Exercise aim = Output only the lines of the entries that follow, starting at the one with "badSelf : List Nat := []" and running down to the one with "badParcels : List Nat := []", both included and unchanged.

Records from a data source:
:::

-- ==== Sys2Proof/Machine/Types.lean ====
section
/-! DEFINITION. The named alternatives of the spec and the records that commands carry as operands. -/

namespace Sys2Proof.Machine

/-- Class of a service slot (02 R61, 14 "Memory classes"). -/
inductive SlotClass where
  | bulk | shared | devOnly
  deriving DecidableEq, Repr

/-- NBSTAT.MODE of a channel (06 R269). -/
inductive ChanMode where
  | conv | nearBank | leaving
  deriving DecidableEq, Repr

/-- Power state of a rank (04 R141, R142). -/
inductive RankPower where
  | awake | down | selfRefresh
  deriving DecidableEq, Repr

/-- State of a sequencer context (11 R438). -/
inductive CtxState where
  | unbound | idle | running | halted | preserved
  deriving DecidableEq, Repr

/-- State of a partition (15 R560). -/
inductive PartState where
  | free | active | resetting | preserved | homeless
  deriving DecidableEq, Repr

/-- State of a manifest handle (12 R493). -/
inductive HandleState where
  | empty | translating | ready | bound
  deriving DecidableEq, Repr

/-- CLKSTAT.SRC of a hub (17 R665). -/
inductive ClockSrc where
  | crystal | internal | host | own
  deriving DecidableEq, Repr

/-- What a device write to host memory is (14 R548). -/
inductive WriteKind where
  | data | completion | event | control | mailbox | trace | report
  deriving DecidableEq, Repr

/-- BOOTSTAT.CAUSE (18 R709). -/
inductive ResetCause where
  | powerOn | command | sideband | powerReturn | watchdog
  deriving DecidableEq, Repr

/-- An exact value of a block sum: a whole number of units of 2^-25, an infinity or a NaN (05 R181, R185). -/
inductive Ext where
  | fin (m : Int)
  | inf (neg : Bool)
  | nan
  deriving DecidableEq, Repr

/-- What one sweep of a channel finds: by delay (0-16 the read, 17-33 the write delays of the byte lanes) the first tap and the length of the
longest passing run (04 R153). -/
abbrev Sweep := List (Fin 34 × BitVec 6 × BitVec 7)

/-- What a start-up finds in the parts (inputs of POWER_ON and of the warm-reset commands). -/
structure BootReport where
  /-- hubs failing verification at step 3 (18 R667) -/
  badVerify : List Nat := []
  /-- the configuration store passes its CRC (18 R668) -/
  storeOk : Bool := true
  /-- hubs failing their self-test (18 R667) -/
  badSelf : List Nat := []
  /-- what a channel's first sweep and the sweeps of its failing lanes find, by channel (04 R153, R154) -/
  sweeps : List (Fin 1536 × List Sweep) := []
  /-- stacks whose spare die fails the test of step 8 (18 R670) -/
  badSpareDies : List (Fin 96) := []
  /-- spare banks failing it: stack, rank, channel half (18 R670) -/
  badSpareBanks : List (Fin 96 × Fin 24 × Bool) := []
  /-- spare columns failing it: module bank, index (18 R670) -/
  badSpareCols : List (Fin 73728 × Fin 4) := []
  /-- spare rows failing the test of step 8: module bank, index (18 R670) -/
  badSpareRows : List (Nat × Nat) := []
  /-- reserve parcels failing the test of step 8 (18 R670) -/
  badParcels : List Nat := []
  /-- tiles failing the preserved-state check (18 R688) -/
  lostTiles : List Nat := []
  /-- tokens drawn, by partition (18 R678) -/
  tokens : List (BitVec 64) := []
  /-- matrix slices failing their self-test: tile, slice (18 R666) -/
  badSlices : List (Nat × Nat) := []
  /-- device writes to host memory that the host answered before a warm reset (18 R686) -/
  observed : List Nat := []
  deriving DecidableEq, Repr

/-- A management-core image as the boot ROM sees it (18 R702). -/
structure Image where
  sigOk : Bool := false
  stepping : Nat := 2
  svn : Nat := 0
  version : Nat := 0
  digest : BitVec 384 := 0
  deriving DecidableEq, Repr

end Sys2Proof.Machine
end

:::

Task output =
  badSelf : List Nat := []
  /-- what a channel's first sweep and the sweeps of its failing lanes find, by channel (04 R153, R154) -/
  sweeps : List (Fin 1536 × List Sweep) := []
  /-- stacks whose spare die fails the test of step 8 (18 R670) -/
  badSpareDies : List (Fin 96) := []
  /-- spare banks failing it: stack, rank, channel half (18 R670) -/
  badSpareBanks : List (Fin 96 × Fin 24 × Bool) := []
  /-- spare columns failing it: module bank, index (18 R670) -/
  badSpareCols : List (Fin 73728 × Fin 4) := []
  /-- spare rows failing the test of step 8: module bank, index (18 R670) -/
  badSpareRows : List (Nat × Nat) := []
  /-- reserve parcels failing the test of step 8 (18 R670) -/
  badParcels : List Nat := []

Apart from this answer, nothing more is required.